Мама передернула плечами: «Какой-то белоподкладочник», — сказала первое попавшееся, только чтоб заклеймить, отвадить меня, так опрометчиво доверившуюся ей однажды. Я и слова такого не знала. Это из скудного арсенала ругательств ее молодости, к Коле-то никак не приложимое.
При встрече с действительностью мама испытание доверием не выдержала. И я окончательно замкнулась.
Но когда я читала вслух свои сочинения: он и она в открытом море на борту тонущего корабля, обреченные на гибель в подступающей волне, или опять все те же двое в безвозвратном полете на луну, — мама и Алька обмирали.
Сохранились по сей день тетрадные листочки в клеточку — те странички несусветной романтической чепухи — тайнопись моей безответной любви.

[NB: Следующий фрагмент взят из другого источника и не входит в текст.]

/-! ## setRst -/

@[simp] theorem State.setRst_ie (b : Bool) : (s.setRst b).ie = s.ie := rfl
@[simp] theorem State.setRst_seq (b : Bool) : (s.setRst b).seq = s.seq := rfl
@[simp] theorem State.setRst_done (b : Bool) : (s.setRst b).done = s.done := rfl
@[simp] theorem State.setRst_overrun (b : Bool) : (s.setRst b).overrun = s.overrun := rfl
@[simp] theorem State.setRst_err (b : Bool) : (s.setRst b).err = s.err := rfl
@[simp] theorem State.setRst_arg0 (b : Bool) : (s.setRst b).arg0 = s.arg0 := rfl
@[simp] theorem State.setRst_arg1 (b : Bool) : (s.setRst b).arg1 = s.arg1 := rfl
@[simp] theorem State.setRst_arg2 (b : Bool) : (s.setRst b).arg2 = s.arg2 := rfl
@[simp] theorem State.setRst_res0 (b : Bool) : (s.setRst b).res0 = s.res0 := rfl
@[simp] theorem State.setRst_res1 (b : Bool) : (s.setRst b).res1 = s.res1 := rfl
@[simp] theorem State.setRst_cfgEcl (b : Bool) : (s.setRst b).cfgEcl = s.cfgEcl := rfl
@[simp] theorem State.setRst_cfgVersion (b : Bool) : (s.setRst b).cfgVersion = s.cfgVersion := rfl
@[simp] theorem State.setRst_segCount (b : Bool) : (s.setRst b).segCount = s.segCount := rfl
@[simp] theorem State.setRst_moduleCount (b : Bool) : (s.setRst b).moduleCount = s.moduleCount := rfl
@[simp] theorem State.setRst_symVersion (b : Bool) : (s.setRst b).symVersion = s.symVersion := rfl
@[simp] theorem State.setRst_symMask (b : Bool) : (s.setRst b).symMask = s.symMask := rfl
@[simp] theorem State.setRst_symEcl (b : Bool) : (s.setRst b).symEcl = s.symEcl := rfl
@[simp] theorem State.setRst_cwLen (b : Bool) : (s.setRst b).cwLen = s.cwLen := rfl
@[simp] theorem State.setRst_plen0 (b : Bool) : (s.setRst b).plen0 = s.plen0 := rfl
@[simp] theorem State.setRst_plen1 (b : Bool) : (s.setRst b).plen1 = s.plen1 := rfl
@[simp] theorem State.setRst_plen2 (b : Bool) : (s.setRst b).plen2 = s.plen2 := rfl
@[simp] theorem State.setRst_plen3 (b : Bool) : (s.setRst b).plen3 = s.plen3 := rfl
@[simp] theorem State.setRst_mem (b : Bool) : (s.setRst b).mem = s.mem := rfl
@[simp] theorem State.setRst_bb (b : Bool) : (s.setRst b).bb = s.bb := rfl
@[simp] theorem State.setRst_gridState (b : Bool) : (s.setRst b).gridState = s.gridState := rfl
@[simp] theorem State.setRst_grid (b : Bool) : (s.setRst b).grid = s.grid := rfl
@[simp] theorem State.setRst_rst (b : Bool) : (s.setRst b).rst = b := rfl
@[simp] theorem State.setRst_bus (b : Bool) : (s.setRst b).bus = s.bus := rfl
@[simp] theorem State.setRst_resp (b : Bool) : (s.setRst b).resp = s.resp := rfl
@[simp] theorem State.setRst_latency (b : Bool) : (s.setRst b).latency = s.latency := rfl
@[simp] theorem State.setRst_draws (b : Bool) : (s.setRst b).draws = s.draws := rfl

/-! ## clearFlags -/

@[simp] theorem State.clearFlags_ie (v : Word) : (s.clearFlags v).ie = s.ie := rfl
@[simp] theorem State.clearFlags_seq (v : Word) : (s.clearFlags v).seq = s.seq := rfl
@[simp] theorem State.clearFlags_done (v : Word) : (s.clearFlags v).done = (s.done && !v.getLsbD 1) := rfl
@[simp] theorem State.clearFlags_overrun (v : Word) : (s.clearFlags v).overrun = (s.overrun && !v.getLsbD 2) := rfl
@[simp] theorem State.clearFlags_err (v : Word) : (s.clearFlags v).err = s.err := rfl
@[simp] theorem State.clearFlags_arg0 (v : Word) : (s.clearFlags v).arg0 = s.arg0 := rfl
@[simp] theorem State.clearFlags_arg1 (v : Word) : (s.clearFlags v).arg1 = s.arg1 := rfl
@[simp] theorem State.clearFlags_arg2 (v : Word) : (s.clearFlags v).arg2 = s.arg2 := rfl
@[simp] theorem State.clearFlags_res0 (v : Word) : (s.clearFlags v).res0 = s.res0 := rfl
@[simp] theorem State.clearFlags_res1 (v : Word) : (s.clearFlags v).res1 = s.res1 := rfl
@[simp] theorem State.clearFlags_cfgEcl (v : Word) : (s.clearFlags v).cfgEcl = s.cfgEcl := rfl
@[simp] theorem State.clearFlags_cfgVersion (v : Word) : (s.clearFlags v).cfgVersion = s.cfgVersion := rfl
@[simp] theorem State.clearFlags_segCount (v : Word) : (s.clearFlags v).segCount = s.segCount := rfl
@[simp] theorem State.clearFlags_moduleCount (v : Word) : (s.clearFlags v).moduleCount = s.moduleCount := rfl
@[simp] theorem State.clearFlags_symVersion (v : Word) : (s.clearFlags v).symVersion = s.symVersion := rfl
@[simp] theorem State.clearFlags_symMask (v : Word) : (s.clearFlags v).symMask = s.symMask := rfl
@[simp] theorem State.clearFlags_symEcl (v : Word) : (s.clearFlags v).symEcl = s.symEcl := rfl
@[simp] theorem State.clearFlags_cwLen (v : Word) : (s.clearFlags v).cwLen = s.cwLen := rfl
@[simp] theorem State.clearFlags_plen0 (v : Word) : (s.clearFlags v).plen0 = s.plen0 := rfl
@[simp] theorem State.clearFlags_plen1 (v : Word) : (s.clearFlags v).plen1 = s.plen1 := rfl
@[simp] theorem State.clearFlags_plen2 (v : Word) : (s.clearFlags v).plen2 = s.plen2 := rfl
@[simp] theorem State.clearFlags_plen3 (v : Word) : (s.clearFlags v).plen3 = s.plen3 := rfl
@[simp] theorem State.clearFlags_mem (v : Word) : (s.clearFlags v).mem = s.mem := rfl
@[simp] theorem State.clearFlags_bb (v : Word) : (s.clearFlags v).bb = s.bb := rfl
@[simp] theorem State.clearFlags_gridState (v : Word) : (s.clearFlags v).gridState = s.gridState := rfl
@[simp] theorem State.clearFlags_grid (v : Word) : (s.clearFlags v).grid = s.grid := rfl
@[simp] theorem State.clearFlags_rst (v : Word) : (s.clearFlags v).rst = s.rst := rfl
@[simp] theorem State.clearFlags_bus (v : Word) : (s.clearFlags v).bus = s.bus := rfl
@[simp] theorem State.clearFlags_resp (v : Word) : (s.clearFlags v).resp = s.resp := rfl
@[simp] theorem State.clearFlags_latency (v : Word) : (s.clearFlags v).latency = s.latency := rfl
@[simp] theorem State.clearFlags_draws (v : Word) : (s.clearFlags v).draws = s.draws := rfl

/-! ## setCtrl -/

@[simp] theorem State.setCtrl_ie (v : Word) : (s.setCtrl v).ie = v.getLsbD 0 := rfl
@[simp] theorem State.setCtrl_seq (v : Word) : (s.setCtrl v).seq = s.seq := rfl
@[simp] theorem State.setCtrl_done (v : Word) : (s.setCtrl v).done = s.done := rfl
@[simp] theorem State.setCtrl_overrun (v : Word) : (s.setCtrl v).overrun = s.overrun := rfl
@[simp] theorem State.setCtrl_err (v : Word) : (s.setCtrl v).err = s.err := rfl
@[simp] theorem State.setCtrl_arg0 (v : Word) : (s.setCtrl v).arg0 = s.arg0 := rfl
@[simp] theorem State.setCtrl_arg1 (v : Word) : (s.setCtrl v).arg1 = s.arg1 := rfl
@[simp] theorem State.setCtrl_arg2 (v : Word) : (s.setCtrl v).arg2 = s.arg2 := rfl
@[simp] theorem State.setCtrl_res0 (v : Word) : (s.setCtrl v).res0 = s.res0 := rfl
@[simp] theorem State.setCtrl_res1 (v : Word) : (s.setCtrl v).res1 = s.res1 := rfl
@[simp] theorem State.setCtrl_cfgEcl (v : Word) : (s.setCtrl v).cfgEcl = s.cfgEcl := rfl
@[simp] theorem State.setCtrl_cfgVersion (v : Word) : (s.setCtrl v).cfgVersion = s.cfgVersion := rfl
@[simp] theorem State.setCtrl_segCount (v : Word) : (s.setCtrl v).segCount = s.segCount := rfl
@[simp] theorem State.setCtrl_moduleCount (v : Word) : (s.setCtrl v).moduleCount = s.moduleCount := rfl
@[simp] theorem State.setCtrl_symVersion (v : Word) : (s.setCtrl v).symVersion = s.symVersion := rfl
@[simp] theorem State.setCtrl_symMask (v : Word) : (s.setCtrl v).symMask = s.symMask := rfl
@[simp] theorem State.setCtrl_symEcl (v : Word) : (s.setCtrl v).symEcl = s.symEcl := rfl
@[simp] theorem State.setCtrl_cwLen (v : Word) : (s.setCtrl v).cwLen = s.cwLen := rfl
@[simp] theorem State.setCtrl_plen0 (v : Word) : (s.setCtrl v).plen0 = s.plen0 := rfl
@[simp] theorem State.setCtrl_plen1 (v : Word) : (s.setCtrl v).plen1 = s.plen1 := rfl
@[simp] theorem State.setCtrl_plen2 (v : Word) : (s.setCtrl v).plen2 = s.plen2 := rfl
@[simp] theorem State.setCtrl_plen3 (v : Word) : (s.setCtrl v).plen3 = s.plen3 := rfl
@[simp] theorem State.setCtrl_mem (v : Word) : (s.setCtrl v).mem = s.mem := rfl
@[simp] theorem State.setCtrl_bb (v : Word) : (s.setCtrl v).bb = s.bb := rfl
@[simp] theorem State.setCtrl_gridState (v : Word) : (s.setCtrl v).gridState = s.gridState := rfl
@[simp] theorem State.setCtrl_grid (v : Word) : (s.setCtrl v).grid = s.grid := rfl
@[simp] theorem State.setCtrl_rst (v : Word) : (s.setCtrl v).rst = s.rst := rfl
@[simp] theorem State.setCtrl_bus (v : Word) : (s.setCtrl v).bus = s.bus := rfl
@[simp] theorem State.setCtrl_resp (v : Word) : (s.setCtrl v).resp = s.resp := rfl
@[simp] theorem State.setCtrl_latency (v : Word) : (s.setCtrl v).latency = s.latency := rfl
@[simp] theorem State.setCtrl_draws (v : Word) : (s.setCtrl v).draws = s.draws := rfl

/-! ## setOverrun -/

@[simp] theorem State.setOverrun_ie : (s.setOverrun).ie = s.ie := rfl
@[simp] theorem State.setOverrun_seq : (s.setOverrun).seq = s.seq := rfl
@[simp] theorem State.setOverrun_done : (s.setOverrun).done = s.done := rfl
@[simp] theorem State.setOverrun_overrun : (s.setOverrun).overrun = true := rfl
@[simp] theorem State.setOverrun_err : (s.setOverrun).err = s.err := rfl
@[simp] theorem State.setOverrun_arg0 : (s.setOverrun).arg0 = s.arg0 := rfl
@[simp] theorem State.setOverrun_arg1 : (s.setOverrun).arg1 = s.arg1 := rfl
@[simp] theorem State.setOverrun_arg2 : (s.setOverrun).arg2 = s.arg2 := rfl
@[simp] theorem State.setOverrun_res0 : (s.setOverrun).res0 = s.res0 := rfl
@[simp] theorem State.setOverrun_res1 : (s.setOverrun).res1 = s.res1 := rfl
@[simp] theorem State.setOverrun_cfgEcl : (s.setOverrun).cfgEcl = s.cfgEcl := rfl
@[simp] theorem State.setOverrun_cfgVersion : (s.setOverrun).cfgVersion = s.cfgVersion := rfl
@[simp] theorem State.setOverrun_segCount : (s.setOverrun).segCount = s.segCount := rfl
@[simp] theorem State.setOverrun_moduleCount : (s.setOverrun).moduleCount = s.moduleCount := rfl
@[simp] theorem State.setOverrun_symVersion : (s.setOverrun).symVersion = s.symVersion := rfl
@[simp] theorem State.setOverrun_symMask : (s.setOverrun).symMask = s.symMask := rfl
@[simp] theorem State.setOverrun_symEcl : (s.setOverrun).symEcl = s.symEcl := rfl
@[simp] theorem State.setOverrun_cwLen : (s.setOverrun).cwLen = s.cwLen := rfl
@[simp] theorem State.setOverrun_plen0 : (s.setOverrun).plen0 = s.plen0 := rfl
@[simp] theorem State.setOverrun_plen1 : (s.setOverrun).plen1 = s.plen1 := rfl
@[simp] theorem State.setOverrun_plen2 : (s.setOverrun).plen2 = s.plen2 := rfl
@[simp] theorem State.setOverrun_plen3 : (s.setOverrun).plen3 = s.plen3 := rfl
@[simp] theorem State.setOverrun_mem : (s.setOverrun).mem = s.mem := rfl
@[simp] theorem State.setOverrun_bb : (s.setOverrun).bb = s.bb := rfl
@[simp] theorem State.setOverrun_gridState : (s.setOverrun).gridState = s.gridState := rfl
@[simp] theorem State.setOverrun_grid : (s.setOverrun).grid = s.grid := rfl
@[simp] theorem State.setOverrun_rst : (s.setOverrun).rst = s.rst := rfl
@[simp] theorem State.setOverrun_bus : (s.setOverrun).bus = s.bus := rfl
@[simp] theorem State.setOverrun_resp : (s.setOverrun).resp = s.resp := rfl
@[simp] theorem State.setOverrun_latency : (s.setOverrun).latency = s.latency := rfl
@[simp] theorem State.setOverrun_draws : (s.setOverrun).draws = s.draws := rfl

/-! ## respond -/

@[simp] theorem State.respond_ie (r : BusResp) : (s.respond r).ie = s.ie := rfl
@[simp] theorem State.respond_seq (r : BusResp) : (s.respond r).seq = s.seq := rfl
@[simp] theorem State.respond_done (r : BusResp) : (s.respond r).done = s.done := rfl
@[simp] theorem State.respond_overrun (r : BusResp) : (s.respond r).overrun = s.overrun := rfl
@[simp] theorem State.respond_err (r : BusResp) : (s.respond r).err = s.err := rfl
@[simp] theorem State.respond_arg0 (r : BusResp) : (s.respond r).arg0 = s.arg0 := rfl
@[simp] theorem State.respond_arg1 (r : BusResp) : (s.respond r).arg1 = s.arg1 := rfl
@[simp] theorem State.respond_arg2 (r : BusResp) : (s.respond r).arg2 = s.arg2 := rfl
@[simp] theorem State.respond_res0 (r : BusResp) : (s.respond r).res0 = s.res0 := rfl
@[simp] theorem State.respond_res1 (r : BusResp) : (s.respond r).res1 = s.res1 := rfl
@[simp] theorem State.respond_cfgEcl (r : BusResp) : (s.respond r).cfgEcl = s.cfgEcl := rfl
@[simp] theorem State.respond_cfgVersion (r : BusResp) : (s.respond r).cfgVersion = s.cfgVersion := rfl
@[simp] theorem State.respond_segCount (r : BusResp) : (s.respond r).segCount = s.segCount := rfl
@[simp] theorem State.respond_moduleCount (r : BusResp) : (s.respond r).moduleCount = s.moduleCount := rfl
@[simp] theorem State.respond_symVersion (r : BusResp) : (s.respond r).symVersion = s.symVersion := rfl
@[simp] theorem State.respond_symMask (r : BusResp) : (s.respond r).symMask = s.symMask := rfl
@[simp] theorem State.respond_symEcl (r : BusResp) : (s.respond r).symEcl = s.symEcl := rfl
@[simp] theorem State.respond_cwLen (r : BusResp) : (s.respond r).cwLen = s.cwLen := rfl
@[simp] theorem State.respond_plen0 (r : BusResp) : (s.respond r).plen0 = s.plen0 := rfl
@[simp] theorem State.respond_plen1 (r : BusResp) : (s.respond r).plen1 = s.plen1 := rfl
@[simp] theorem State.respond_plen2 (r : BusResp) : (s.respond r).plen2 = s.plen2 := rfl
@[simp] theorem State.respond_plen3 (r : BusResp) : (s.respond r).plen3 = s.plen3 := rfl
@[simp] theorem State.respond_mem (r : BusResp) : (s.respond r).mem = s.mem := rfl
@[simp] theorem State.respond_bb (r : BusResp) : (s.respond r).bb = s.bb := rfl
@[simp] theorem State.respond_gridState (r : BusResp) : (s.respond r).gridState = s.gridState := rfl
@[simp] theorem State.respond_grid (r : BusResp) : (s.respond r).grid = s.grid := rfl
@[simp] theorem State.respond_rst (r : BusResp) : (s.respond r).rst = s.rst := rfl
@[simp] theorem State.respond_bus (r : BusResp) : (s.respond r).bus = s.bus := rfl
@[simp] theorem State.respond_resp (r : BusResp) : (s.respond r).resp = r := rfl
@[simp] theorem State.respond_latency (r : BusResp) : (s.respond r).latency = s.latency := rfl
@[simp] theorem State.respond_draws (r : BusResp) : (s.respond r).draws = s.draws := rfl

/-! ## drawRead -/

@[simp] theorem State.drawRead_ie : (s.drawRead).ie = s.ie := rfl
@[simp] theorem State.drawRead_seq : (s.drawRead).seq = s.seq := rfl
@[simp] theorem State.drawRead_done : (s.drawRead).done = s.done := rfl
@[simp] theorem State.drawRead_overrun : (s.drawRead).overrun = s.overrun := rfl
@[simp] theorem State.drawRead_err : (s.drawRead).err = s.err := rfl
@[simp] theorem State.drawRead_arg0 : (s.drawRead).arg0 = s.arg0 := rfl
@[simp] theorem State.drawRead_arg1 : (s.drawRead).arg1 = s.arg1 := rfl
@[simp] theorem State.drawRead_arg2 : (s.drawRead).arg2 = s.arg2 := rfl
@[simp] theorem State.drawRead_res0 : (s.drawRead).res0 = s.res0 := rfl
@[simp] theorem State.drawRead_res1 : (s.drawRead).res1 = s.res1 := rfl
@[simp] theorem State.drawRead_cfgEcl : (s.drawRead).cfgEcl = s.cfgEcl := rfl
@[simp] theorem State.drawRead_cfgVersion : (s.drawRead).cfgVersion = s.cfgVersion := rfl
@[simp] theorem State.drawRead_segCount : (s.drawRead).segCount = s.segCount := rfl
@[simp] theorem State.drawRead_moduleCount : (s.drawRead).moduleCount = s.moduleCount := rfl
@[simp] theorem State.drawRead_symVersion : (s.drawRead).symVersion = s.symVersion := rfl
@[simp] theorem State.drawRead_symMask : (s.drawRead).symMask = s.symMask := rfl
@[simp] theorem State.drawRead_symEcl : (s.drawRead).symEcl = s.symEcl := rfl
@[simp] theorem State.drawRead_cwLen : (s.drawRead).cwLen = s.cwLen := rfl
@[simp] theorem State.drawRead_plen0 : (s.drawRead).plen0 = s.plen0 := rfl
@[simp] theorem State.drawRead_plen1 : (s.drawRead).plen1 = s.plen1 := rfl
@[simp] theorem State.drawRead_plen2 : (s.drawRead).plen2 = s.plen2 := rfl
@[simp] theorem State.drawRead_plen3 : (s.drawRead).plen3 = s.plen3 := rfl
@[simp] theorem State.drawRead_mem : (s.drawRead).mem = s.mem := rfl
@[simp] theorem State.drawRead_bb : (s.drawRead).bb = s.bb := rfl
@[simp] theorem State.drawRead_gridState : (s.drawRead).gridState = s.gridState := rfl
@[simp] theorem State.drawRead_grid : (s.drawRead).grid = s.grid := rfl
@[simp] theorem State.drawRead_rst : (s.drawRead).rst = s.rst := rfl
@[simp] theorem State.drawRead_bus : (s.drawRead).bus = s.bus := rfl
@[simp] theorem State.drawRead_resp : (s.drawRead).resp = .data (Config.busyReadValue s.draws) := rfl
@[simp] theorem State.drawRead_latency : (s.drawRead).latency = s.latency := rfl
@[simp] theorem State.drawRead_draws : (s.drawRead).draws = s.draws + 1 := rfl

Мамин восторженный прием, ее настойчивая готовность слушать повторно чтение и категорическая уверенность в моем писательском даре не оставили этот дебют без последствий. Алька со всей пылкостью вторила ей.
— Боже мой! — сказала она на днях мне по телефону. — Ведь сколько же лет прошло, а я все помню. Твою маму помню как сейчас. Любила я ее и всех ваших. Сколько же? Лет тридцать я не была у вас. Вот поправлюсь, и ты пригласи — хочется побывать в вашей квартире.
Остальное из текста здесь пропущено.